§ **PROBLEM DESCRIPTION**: Scan the records for the string "setJev" and state how many lines contain it, using the number alone.

PROVIDED MATERIAL Start Marker

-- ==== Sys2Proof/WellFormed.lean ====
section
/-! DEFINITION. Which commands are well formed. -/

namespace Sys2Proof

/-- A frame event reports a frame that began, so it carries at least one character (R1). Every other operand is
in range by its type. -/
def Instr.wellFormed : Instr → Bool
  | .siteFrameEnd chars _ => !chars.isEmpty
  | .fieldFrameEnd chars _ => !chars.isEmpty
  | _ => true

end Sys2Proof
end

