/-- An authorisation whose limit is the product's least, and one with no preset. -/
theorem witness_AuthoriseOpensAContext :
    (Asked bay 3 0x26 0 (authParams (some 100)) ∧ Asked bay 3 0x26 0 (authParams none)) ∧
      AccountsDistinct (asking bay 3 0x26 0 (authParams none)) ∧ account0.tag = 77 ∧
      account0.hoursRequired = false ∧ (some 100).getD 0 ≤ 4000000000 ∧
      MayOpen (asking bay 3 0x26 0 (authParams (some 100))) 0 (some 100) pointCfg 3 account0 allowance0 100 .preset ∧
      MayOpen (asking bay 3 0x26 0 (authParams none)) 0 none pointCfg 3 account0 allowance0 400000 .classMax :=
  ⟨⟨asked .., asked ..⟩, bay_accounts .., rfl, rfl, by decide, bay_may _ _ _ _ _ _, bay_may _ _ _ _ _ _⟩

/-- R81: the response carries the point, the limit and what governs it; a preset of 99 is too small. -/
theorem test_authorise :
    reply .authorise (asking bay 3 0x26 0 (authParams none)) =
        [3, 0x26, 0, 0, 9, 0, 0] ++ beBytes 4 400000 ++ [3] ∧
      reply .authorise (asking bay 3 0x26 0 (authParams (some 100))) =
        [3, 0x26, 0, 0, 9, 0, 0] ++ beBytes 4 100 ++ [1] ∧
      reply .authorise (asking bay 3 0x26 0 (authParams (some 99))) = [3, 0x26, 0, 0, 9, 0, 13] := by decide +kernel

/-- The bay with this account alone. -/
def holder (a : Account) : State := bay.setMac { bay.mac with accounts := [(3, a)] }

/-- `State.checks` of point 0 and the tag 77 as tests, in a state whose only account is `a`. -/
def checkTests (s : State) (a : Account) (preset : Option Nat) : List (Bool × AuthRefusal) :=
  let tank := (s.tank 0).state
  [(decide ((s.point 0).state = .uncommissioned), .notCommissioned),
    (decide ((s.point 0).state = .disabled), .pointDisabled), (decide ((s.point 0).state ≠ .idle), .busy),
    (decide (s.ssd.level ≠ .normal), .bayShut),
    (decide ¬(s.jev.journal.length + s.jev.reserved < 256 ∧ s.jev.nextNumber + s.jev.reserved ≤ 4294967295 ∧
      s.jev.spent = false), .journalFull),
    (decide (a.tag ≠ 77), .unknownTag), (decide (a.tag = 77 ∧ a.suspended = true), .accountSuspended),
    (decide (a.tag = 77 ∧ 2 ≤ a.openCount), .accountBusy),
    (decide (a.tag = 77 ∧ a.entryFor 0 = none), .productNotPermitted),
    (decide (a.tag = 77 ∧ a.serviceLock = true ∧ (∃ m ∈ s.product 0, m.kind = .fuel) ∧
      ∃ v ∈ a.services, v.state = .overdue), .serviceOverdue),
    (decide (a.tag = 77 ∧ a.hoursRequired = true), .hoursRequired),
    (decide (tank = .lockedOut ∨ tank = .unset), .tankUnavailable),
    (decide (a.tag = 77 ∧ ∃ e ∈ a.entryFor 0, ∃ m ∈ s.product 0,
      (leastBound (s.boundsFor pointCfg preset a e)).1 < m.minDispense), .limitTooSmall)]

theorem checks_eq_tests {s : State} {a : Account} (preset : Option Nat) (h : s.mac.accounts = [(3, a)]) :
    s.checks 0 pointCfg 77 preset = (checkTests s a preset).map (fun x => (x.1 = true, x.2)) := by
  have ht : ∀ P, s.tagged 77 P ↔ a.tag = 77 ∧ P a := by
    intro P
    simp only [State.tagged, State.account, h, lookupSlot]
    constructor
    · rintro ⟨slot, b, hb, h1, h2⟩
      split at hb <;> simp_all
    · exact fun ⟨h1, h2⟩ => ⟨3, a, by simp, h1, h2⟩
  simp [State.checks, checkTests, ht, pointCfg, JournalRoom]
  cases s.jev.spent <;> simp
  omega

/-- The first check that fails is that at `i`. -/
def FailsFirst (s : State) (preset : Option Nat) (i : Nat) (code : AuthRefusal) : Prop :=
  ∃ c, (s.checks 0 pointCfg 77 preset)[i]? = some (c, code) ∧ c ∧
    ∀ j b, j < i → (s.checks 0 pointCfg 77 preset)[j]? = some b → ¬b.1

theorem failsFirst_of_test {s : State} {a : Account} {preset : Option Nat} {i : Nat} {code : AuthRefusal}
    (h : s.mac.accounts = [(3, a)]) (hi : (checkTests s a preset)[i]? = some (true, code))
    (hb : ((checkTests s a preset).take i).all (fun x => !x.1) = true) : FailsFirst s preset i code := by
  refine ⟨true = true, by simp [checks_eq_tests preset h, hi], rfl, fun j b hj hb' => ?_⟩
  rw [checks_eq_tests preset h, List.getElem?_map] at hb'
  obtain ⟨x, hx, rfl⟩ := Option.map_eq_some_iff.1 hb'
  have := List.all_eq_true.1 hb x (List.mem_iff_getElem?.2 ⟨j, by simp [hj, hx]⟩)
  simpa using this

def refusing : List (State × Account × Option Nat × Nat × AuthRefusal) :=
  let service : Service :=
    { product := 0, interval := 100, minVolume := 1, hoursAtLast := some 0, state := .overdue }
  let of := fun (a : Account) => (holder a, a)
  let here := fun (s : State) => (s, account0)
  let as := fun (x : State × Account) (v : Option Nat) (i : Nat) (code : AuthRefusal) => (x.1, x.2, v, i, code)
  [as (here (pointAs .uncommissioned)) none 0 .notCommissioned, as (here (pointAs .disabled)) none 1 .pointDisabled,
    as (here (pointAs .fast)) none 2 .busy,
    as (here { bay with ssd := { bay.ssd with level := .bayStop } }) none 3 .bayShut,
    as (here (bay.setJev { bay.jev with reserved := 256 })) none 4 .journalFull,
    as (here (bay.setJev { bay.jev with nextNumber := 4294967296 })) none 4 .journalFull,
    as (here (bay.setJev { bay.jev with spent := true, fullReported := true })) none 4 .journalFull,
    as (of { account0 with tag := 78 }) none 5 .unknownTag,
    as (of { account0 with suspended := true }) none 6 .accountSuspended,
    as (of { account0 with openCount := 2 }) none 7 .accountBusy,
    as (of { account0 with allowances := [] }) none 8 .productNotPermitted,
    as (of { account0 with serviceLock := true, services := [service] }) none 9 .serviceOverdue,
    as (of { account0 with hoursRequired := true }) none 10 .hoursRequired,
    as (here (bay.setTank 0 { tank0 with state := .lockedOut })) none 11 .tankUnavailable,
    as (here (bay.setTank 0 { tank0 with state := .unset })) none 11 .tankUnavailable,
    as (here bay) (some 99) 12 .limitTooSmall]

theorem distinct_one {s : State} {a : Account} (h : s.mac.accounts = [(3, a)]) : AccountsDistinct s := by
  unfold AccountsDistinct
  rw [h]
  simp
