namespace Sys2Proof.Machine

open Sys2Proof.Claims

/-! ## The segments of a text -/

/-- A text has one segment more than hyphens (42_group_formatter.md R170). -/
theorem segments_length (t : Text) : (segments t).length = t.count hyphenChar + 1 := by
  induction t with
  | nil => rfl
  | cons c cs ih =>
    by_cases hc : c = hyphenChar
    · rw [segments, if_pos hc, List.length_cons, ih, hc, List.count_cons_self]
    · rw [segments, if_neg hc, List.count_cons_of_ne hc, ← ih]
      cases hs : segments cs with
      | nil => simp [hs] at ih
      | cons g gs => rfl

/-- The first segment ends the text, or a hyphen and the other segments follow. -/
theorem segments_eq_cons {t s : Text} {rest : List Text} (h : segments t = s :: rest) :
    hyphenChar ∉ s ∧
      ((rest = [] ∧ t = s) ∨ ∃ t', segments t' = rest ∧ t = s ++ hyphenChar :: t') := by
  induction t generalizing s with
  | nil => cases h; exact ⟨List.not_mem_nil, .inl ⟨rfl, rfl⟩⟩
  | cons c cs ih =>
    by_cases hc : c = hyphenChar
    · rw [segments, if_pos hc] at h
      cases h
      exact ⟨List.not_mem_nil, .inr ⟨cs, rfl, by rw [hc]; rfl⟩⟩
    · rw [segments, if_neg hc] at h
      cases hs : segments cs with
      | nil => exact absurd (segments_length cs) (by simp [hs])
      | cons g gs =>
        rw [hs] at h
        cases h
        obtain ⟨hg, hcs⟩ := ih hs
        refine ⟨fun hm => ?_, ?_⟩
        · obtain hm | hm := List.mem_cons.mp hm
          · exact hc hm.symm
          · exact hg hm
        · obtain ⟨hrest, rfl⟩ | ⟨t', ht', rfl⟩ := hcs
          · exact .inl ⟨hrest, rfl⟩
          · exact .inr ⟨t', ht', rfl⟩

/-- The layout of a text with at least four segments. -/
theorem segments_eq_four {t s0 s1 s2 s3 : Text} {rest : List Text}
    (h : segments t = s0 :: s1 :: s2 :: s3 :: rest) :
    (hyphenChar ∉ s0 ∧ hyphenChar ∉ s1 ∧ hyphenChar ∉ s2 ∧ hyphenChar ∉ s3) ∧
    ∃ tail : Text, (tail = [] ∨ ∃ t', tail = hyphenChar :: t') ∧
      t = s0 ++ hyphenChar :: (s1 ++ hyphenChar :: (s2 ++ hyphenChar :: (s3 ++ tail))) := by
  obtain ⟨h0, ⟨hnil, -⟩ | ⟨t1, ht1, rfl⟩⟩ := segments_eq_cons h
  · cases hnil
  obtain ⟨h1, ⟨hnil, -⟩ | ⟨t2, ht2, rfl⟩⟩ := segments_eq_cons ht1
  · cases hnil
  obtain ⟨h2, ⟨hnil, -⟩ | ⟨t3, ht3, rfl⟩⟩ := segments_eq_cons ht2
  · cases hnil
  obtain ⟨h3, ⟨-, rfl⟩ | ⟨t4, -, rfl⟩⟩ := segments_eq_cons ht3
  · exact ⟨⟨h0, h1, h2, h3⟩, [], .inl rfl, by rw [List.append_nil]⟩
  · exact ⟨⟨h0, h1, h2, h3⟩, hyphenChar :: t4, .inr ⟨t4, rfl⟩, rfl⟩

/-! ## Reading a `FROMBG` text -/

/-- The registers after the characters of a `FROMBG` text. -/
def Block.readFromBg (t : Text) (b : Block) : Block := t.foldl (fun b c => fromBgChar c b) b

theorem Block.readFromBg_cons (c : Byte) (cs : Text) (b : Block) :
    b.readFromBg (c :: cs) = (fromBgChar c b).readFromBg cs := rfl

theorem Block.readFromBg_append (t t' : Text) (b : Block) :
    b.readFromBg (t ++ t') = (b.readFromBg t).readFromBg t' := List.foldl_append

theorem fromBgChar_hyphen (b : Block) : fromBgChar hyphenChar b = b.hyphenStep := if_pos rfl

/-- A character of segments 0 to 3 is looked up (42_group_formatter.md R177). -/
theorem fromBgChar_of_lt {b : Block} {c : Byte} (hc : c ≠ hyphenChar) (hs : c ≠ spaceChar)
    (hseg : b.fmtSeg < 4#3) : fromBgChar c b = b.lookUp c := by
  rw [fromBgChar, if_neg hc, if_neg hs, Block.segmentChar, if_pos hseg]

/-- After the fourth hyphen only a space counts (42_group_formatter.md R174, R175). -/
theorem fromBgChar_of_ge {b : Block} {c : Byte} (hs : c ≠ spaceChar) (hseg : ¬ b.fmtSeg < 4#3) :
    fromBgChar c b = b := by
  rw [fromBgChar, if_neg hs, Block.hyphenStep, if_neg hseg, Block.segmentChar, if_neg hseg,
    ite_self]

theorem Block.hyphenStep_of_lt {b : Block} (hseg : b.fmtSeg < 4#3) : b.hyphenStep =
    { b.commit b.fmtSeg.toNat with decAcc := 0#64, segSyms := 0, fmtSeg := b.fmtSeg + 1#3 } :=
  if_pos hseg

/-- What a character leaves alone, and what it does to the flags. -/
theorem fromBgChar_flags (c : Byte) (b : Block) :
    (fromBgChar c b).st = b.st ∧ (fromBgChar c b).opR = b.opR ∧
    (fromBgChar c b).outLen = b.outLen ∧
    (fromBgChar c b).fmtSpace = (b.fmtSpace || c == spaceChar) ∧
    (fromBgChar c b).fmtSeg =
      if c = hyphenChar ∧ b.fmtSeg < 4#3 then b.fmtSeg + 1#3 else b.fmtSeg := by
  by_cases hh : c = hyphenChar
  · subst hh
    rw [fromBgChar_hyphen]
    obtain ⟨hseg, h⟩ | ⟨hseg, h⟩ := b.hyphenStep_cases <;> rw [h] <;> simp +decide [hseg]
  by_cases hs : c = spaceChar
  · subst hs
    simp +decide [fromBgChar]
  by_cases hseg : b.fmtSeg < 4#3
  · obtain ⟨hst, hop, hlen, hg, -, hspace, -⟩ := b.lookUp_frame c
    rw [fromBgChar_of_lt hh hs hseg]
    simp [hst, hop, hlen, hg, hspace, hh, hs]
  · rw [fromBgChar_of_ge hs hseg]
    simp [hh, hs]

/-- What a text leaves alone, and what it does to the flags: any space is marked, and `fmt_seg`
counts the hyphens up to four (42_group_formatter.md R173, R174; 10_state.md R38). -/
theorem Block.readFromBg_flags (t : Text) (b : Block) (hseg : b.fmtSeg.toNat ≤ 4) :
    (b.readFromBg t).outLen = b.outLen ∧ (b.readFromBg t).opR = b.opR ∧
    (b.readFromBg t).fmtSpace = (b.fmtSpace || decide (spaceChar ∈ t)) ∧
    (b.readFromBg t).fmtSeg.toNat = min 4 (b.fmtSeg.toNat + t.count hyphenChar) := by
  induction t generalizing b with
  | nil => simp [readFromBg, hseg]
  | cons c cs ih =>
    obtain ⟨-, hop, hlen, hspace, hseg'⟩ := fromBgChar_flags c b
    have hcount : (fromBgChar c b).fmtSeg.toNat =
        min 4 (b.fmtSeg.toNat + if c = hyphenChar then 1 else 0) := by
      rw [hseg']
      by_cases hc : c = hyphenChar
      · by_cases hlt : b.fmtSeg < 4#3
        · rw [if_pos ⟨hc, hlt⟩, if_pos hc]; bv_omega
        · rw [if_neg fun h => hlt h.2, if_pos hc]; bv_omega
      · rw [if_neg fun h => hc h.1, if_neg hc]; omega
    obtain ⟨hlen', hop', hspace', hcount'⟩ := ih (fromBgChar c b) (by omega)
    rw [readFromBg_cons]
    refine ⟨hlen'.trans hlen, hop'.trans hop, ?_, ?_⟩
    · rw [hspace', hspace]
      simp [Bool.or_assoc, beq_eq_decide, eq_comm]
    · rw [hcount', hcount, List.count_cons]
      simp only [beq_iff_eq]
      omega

PROVIDED MATERIAL End Marker

§ **EXERCISE OUTPUT**: 3